- Data -
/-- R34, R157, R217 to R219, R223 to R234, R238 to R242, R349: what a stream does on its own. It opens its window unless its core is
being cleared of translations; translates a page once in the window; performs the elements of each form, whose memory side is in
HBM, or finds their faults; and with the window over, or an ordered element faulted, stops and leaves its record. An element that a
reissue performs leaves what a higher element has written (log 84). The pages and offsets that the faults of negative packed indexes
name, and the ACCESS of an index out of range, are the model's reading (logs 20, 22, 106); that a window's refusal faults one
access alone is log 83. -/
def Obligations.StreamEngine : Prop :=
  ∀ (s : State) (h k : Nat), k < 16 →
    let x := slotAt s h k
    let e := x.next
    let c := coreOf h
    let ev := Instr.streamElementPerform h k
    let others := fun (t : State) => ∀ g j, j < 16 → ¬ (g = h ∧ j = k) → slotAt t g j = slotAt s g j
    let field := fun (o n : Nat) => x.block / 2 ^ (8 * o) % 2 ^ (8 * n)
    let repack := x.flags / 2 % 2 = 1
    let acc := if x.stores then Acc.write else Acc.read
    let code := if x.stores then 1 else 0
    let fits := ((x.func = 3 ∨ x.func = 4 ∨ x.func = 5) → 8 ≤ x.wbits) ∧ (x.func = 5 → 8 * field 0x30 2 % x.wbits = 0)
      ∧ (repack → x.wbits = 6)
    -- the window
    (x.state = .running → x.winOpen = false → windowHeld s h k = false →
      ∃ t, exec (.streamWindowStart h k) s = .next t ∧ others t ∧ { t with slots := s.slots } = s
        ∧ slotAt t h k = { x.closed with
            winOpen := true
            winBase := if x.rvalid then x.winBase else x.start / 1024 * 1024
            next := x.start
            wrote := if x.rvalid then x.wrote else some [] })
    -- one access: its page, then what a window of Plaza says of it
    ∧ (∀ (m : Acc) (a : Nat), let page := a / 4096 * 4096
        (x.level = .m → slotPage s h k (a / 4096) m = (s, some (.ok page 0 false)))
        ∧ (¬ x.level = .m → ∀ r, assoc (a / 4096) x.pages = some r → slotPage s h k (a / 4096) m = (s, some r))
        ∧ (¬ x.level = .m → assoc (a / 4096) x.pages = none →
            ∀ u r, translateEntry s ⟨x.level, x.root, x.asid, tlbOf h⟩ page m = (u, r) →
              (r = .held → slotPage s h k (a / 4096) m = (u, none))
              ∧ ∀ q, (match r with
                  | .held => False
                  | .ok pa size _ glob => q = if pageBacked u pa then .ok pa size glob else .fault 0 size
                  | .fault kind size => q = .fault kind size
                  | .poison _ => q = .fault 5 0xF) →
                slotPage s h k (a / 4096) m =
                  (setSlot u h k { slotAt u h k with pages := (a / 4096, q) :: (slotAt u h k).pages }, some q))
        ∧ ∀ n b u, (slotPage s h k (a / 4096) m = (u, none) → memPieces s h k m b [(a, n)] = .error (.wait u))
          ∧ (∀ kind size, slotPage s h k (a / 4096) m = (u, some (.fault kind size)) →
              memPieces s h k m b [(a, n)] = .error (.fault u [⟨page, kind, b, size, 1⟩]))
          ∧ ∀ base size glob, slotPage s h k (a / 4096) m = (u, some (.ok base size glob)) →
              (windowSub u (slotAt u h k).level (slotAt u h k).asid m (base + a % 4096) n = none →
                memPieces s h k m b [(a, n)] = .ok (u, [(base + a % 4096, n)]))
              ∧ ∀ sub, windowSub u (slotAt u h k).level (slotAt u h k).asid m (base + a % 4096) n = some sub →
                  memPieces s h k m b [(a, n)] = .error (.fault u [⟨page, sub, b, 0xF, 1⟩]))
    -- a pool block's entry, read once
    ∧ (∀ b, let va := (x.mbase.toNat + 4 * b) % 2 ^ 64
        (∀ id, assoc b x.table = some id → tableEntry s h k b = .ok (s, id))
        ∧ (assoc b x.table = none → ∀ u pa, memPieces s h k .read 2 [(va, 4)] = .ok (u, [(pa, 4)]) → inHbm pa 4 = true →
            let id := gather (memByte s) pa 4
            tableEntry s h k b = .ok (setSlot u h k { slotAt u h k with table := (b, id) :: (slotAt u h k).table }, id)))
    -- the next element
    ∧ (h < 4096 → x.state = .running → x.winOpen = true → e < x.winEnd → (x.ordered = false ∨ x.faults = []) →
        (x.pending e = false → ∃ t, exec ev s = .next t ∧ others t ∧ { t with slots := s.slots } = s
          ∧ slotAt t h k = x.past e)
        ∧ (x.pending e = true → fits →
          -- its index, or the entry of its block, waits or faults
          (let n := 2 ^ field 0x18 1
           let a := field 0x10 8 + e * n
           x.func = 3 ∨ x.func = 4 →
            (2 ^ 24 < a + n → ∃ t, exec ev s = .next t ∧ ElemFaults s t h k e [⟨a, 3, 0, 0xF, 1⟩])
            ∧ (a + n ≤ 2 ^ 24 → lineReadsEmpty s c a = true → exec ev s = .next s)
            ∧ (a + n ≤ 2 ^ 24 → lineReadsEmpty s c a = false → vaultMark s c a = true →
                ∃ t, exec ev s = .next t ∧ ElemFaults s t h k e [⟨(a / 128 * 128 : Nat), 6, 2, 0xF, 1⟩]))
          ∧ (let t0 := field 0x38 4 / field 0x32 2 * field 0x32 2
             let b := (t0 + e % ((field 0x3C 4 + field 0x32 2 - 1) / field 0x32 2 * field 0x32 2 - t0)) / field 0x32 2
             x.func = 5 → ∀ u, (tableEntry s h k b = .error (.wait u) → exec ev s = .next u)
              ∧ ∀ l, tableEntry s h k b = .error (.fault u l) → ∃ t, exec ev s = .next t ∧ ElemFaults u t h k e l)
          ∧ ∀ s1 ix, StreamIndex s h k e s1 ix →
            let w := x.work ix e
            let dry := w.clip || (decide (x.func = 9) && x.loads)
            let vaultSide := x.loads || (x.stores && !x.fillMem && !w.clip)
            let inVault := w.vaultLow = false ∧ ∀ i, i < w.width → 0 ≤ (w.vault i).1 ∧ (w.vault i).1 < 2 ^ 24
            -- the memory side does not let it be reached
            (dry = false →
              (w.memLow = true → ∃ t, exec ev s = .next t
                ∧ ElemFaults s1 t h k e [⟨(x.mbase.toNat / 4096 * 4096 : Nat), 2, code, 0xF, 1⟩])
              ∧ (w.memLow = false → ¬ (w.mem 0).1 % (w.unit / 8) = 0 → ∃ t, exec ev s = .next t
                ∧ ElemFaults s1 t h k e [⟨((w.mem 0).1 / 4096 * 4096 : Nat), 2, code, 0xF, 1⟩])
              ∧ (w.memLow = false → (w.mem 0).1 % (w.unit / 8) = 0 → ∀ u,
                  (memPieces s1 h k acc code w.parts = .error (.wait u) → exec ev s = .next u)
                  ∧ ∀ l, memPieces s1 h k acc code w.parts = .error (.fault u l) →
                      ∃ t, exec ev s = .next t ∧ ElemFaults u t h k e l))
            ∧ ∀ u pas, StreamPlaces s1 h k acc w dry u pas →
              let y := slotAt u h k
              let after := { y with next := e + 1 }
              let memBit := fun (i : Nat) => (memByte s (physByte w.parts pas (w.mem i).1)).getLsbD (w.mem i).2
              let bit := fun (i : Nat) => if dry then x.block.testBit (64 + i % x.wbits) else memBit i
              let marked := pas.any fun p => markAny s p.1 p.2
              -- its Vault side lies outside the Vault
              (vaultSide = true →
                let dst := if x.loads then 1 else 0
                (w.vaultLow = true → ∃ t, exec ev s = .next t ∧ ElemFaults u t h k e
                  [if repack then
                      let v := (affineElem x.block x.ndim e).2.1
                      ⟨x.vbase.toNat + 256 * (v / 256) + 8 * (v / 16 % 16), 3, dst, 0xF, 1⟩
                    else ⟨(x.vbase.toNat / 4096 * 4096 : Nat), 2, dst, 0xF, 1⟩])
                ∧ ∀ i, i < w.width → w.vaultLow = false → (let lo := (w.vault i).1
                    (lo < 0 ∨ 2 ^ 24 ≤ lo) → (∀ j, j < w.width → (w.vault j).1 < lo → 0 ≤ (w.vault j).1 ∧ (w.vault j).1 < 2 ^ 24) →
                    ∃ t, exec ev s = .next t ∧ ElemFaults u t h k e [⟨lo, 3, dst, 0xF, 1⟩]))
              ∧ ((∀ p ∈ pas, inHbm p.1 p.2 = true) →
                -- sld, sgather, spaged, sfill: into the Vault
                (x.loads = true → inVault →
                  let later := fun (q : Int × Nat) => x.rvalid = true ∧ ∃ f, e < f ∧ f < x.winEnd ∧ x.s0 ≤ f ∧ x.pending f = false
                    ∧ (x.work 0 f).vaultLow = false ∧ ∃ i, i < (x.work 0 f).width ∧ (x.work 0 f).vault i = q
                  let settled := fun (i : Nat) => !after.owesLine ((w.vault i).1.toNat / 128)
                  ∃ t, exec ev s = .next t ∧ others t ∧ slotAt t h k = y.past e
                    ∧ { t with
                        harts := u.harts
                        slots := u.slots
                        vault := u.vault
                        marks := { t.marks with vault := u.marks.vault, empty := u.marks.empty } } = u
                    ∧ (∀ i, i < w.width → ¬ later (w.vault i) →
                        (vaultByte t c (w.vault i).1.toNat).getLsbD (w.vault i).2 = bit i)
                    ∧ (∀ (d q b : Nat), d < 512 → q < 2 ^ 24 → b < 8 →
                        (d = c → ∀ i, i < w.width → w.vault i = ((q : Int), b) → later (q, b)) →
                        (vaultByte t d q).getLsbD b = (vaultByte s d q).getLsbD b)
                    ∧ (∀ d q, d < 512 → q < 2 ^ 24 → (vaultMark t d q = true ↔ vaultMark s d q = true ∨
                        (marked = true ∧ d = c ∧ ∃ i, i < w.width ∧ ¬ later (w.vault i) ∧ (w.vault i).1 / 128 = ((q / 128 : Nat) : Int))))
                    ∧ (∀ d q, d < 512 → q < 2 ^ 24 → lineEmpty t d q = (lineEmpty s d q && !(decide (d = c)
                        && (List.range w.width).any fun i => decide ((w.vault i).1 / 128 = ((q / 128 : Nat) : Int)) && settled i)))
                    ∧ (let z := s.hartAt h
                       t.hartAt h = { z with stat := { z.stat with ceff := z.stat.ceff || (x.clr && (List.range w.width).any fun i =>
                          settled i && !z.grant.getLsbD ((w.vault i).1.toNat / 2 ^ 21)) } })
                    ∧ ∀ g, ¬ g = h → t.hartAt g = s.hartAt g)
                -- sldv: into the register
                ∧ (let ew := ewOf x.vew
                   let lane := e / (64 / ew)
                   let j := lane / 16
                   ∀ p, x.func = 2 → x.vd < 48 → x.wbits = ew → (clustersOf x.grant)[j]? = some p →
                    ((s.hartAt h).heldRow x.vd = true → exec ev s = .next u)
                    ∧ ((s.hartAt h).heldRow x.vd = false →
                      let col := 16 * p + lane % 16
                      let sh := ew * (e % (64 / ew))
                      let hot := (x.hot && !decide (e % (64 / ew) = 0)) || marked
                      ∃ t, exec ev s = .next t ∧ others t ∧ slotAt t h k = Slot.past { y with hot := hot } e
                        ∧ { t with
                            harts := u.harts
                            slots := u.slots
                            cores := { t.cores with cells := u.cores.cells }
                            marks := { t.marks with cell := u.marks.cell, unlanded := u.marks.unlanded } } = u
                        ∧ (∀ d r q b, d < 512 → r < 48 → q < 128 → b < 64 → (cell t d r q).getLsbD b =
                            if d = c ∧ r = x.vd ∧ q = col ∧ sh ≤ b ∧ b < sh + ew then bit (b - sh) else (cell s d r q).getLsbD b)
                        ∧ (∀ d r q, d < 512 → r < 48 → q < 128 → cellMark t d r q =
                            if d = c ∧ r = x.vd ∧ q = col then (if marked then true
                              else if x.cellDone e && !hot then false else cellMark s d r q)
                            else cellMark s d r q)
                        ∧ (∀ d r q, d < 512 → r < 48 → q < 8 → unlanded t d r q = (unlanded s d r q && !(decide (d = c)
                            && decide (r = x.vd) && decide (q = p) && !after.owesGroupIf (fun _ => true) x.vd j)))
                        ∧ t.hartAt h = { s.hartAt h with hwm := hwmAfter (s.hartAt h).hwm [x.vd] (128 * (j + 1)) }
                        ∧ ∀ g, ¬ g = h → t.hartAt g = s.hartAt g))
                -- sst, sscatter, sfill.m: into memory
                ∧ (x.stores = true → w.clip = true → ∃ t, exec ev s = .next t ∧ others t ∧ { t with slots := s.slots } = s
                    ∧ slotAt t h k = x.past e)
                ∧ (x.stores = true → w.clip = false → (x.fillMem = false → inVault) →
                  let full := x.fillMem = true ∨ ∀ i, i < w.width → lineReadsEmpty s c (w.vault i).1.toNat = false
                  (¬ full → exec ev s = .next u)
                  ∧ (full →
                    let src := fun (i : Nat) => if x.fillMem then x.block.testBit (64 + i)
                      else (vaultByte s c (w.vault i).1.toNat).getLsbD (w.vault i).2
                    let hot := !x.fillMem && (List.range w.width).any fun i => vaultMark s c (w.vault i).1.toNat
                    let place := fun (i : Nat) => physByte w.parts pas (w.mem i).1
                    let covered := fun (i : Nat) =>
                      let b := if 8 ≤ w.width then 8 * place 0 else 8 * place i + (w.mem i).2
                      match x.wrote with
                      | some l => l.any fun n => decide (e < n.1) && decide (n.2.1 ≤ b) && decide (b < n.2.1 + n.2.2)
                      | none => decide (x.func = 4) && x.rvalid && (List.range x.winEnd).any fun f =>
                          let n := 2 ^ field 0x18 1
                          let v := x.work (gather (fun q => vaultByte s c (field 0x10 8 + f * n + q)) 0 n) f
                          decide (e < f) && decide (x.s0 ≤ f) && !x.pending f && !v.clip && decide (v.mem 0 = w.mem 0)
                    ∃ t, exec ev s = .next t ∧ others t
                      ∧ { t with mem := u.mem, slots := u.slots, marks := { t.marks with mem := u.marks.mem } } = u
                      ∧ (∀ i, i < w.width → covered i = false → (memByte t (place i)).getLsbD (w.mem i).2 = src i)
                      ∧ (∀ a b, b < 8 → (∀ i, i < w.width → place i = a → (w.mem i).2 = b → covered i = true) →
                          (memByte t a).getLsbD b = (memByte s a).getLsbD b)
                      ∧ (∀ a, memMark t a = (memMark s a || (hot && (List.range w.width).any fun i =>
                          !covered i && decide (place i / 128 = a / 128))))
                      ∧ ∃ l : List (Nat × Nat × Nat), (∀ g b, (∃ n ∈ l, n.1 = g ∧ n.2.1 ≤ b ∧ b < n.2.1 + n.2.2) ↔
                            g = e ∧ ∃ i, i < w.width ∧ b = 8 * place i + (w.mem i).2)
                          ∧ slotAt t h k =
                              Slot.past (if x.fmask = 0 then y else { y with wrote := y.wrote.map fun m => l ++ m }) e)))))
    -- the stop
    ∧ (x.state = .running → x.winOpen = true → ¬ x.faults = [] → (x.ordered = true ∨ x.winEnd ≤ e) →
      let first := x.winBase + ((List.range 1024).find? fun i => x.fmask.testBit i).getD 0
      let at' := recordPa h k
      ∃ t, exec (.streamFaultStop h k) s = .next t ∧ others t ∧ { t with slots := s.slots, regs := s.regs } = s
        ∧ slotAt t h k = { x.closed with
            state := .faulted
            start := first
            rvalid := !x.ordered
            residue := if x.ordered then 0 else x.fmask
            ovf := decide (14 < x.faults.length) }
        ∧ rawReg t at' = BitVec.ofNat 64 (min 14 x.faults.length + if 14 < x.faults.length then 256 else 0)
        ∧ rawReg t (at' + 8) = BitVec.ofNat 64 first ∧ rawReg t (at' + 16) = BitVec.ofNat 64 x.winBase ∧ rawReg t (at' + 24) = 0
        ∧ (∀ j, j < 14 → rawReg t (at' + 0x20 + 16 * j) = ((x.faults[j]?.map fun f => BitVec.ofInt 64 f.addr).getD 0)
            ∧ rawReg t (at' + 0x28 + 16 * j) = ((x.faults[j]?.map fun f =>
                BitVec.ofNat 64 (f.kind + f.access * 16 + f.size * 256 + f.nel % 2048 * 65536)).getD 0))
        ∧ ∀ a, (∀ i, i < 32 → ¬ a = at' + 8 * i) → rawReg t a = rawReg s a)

- Task requirements -
Please copy the lines in the records above between the one holding "let y := slotAt u h k" and the one holding "let later := fun", inclusive, exactly and with no other line.

- Solution for this task -
              let y := slotAt u h k
              let after := { y with next := e + 1 }
              let memBit := fun (i : Nat) => (memByte s (physByte w.parts pas (w.mem i).1)).getLsbD (w.mem i).2
              let bit := fun (i : Nat) => if dry then x.block.testBit (64 + i % x.wbits) else memBit i
              let marked := pas.any fun p => markAny s p.1 p.2
              -- its Vault side lies outside the Vault
              (vaultSide = true →
                let dst := if x.loads then 1 else 0
                (w.vaultLow = true → ∃ t, exec ev s = .next t ∧ ElemFaults u t h k e
                  [if repack then
                      let v := (affineElem x.block x.ndim e).2.1
                      ⟨x.vbase.toNat + 256 * (v / 256) + 8 * (v / 16 % 16), 3, dst, 0xF, 1⟩
                    else ⟨(x.vbase.toNat / 4096 * 4096 : Nat), 2, dst, 0xF, 1⟩])
                ∧ ∀ i, i < w.width → w.vaultLow = false → (let lo := (w.vault i).1
                    (lo < 0 ∨ 2 ^ 24 ≤ lo) → (∀ j, j < w.width → (w.vault j).1 < lo → 0 ≤ (w.vault j).1 ∧ (w.vault j).1 < 2 ^ 24) →
                    ∃ t, exec ev s = .next t ∧ ElemFaults u t h k e [⟨lo, 3, dst, 0xF, 1⟩]))
              ∧ ((∀ p ∈ pas, inHbm p.1 p.2 = true) →
                -- sld, sgather, spaged, sfill: into the Vault
                (x.loads = true → inVault →
                  let later := fun (q : Int × Nat) => x.rvalid = true ∧ ∃ f, e < f ∧ f < x.winEnd ∧ x.s0 ≤ f ∧ x.pending f = false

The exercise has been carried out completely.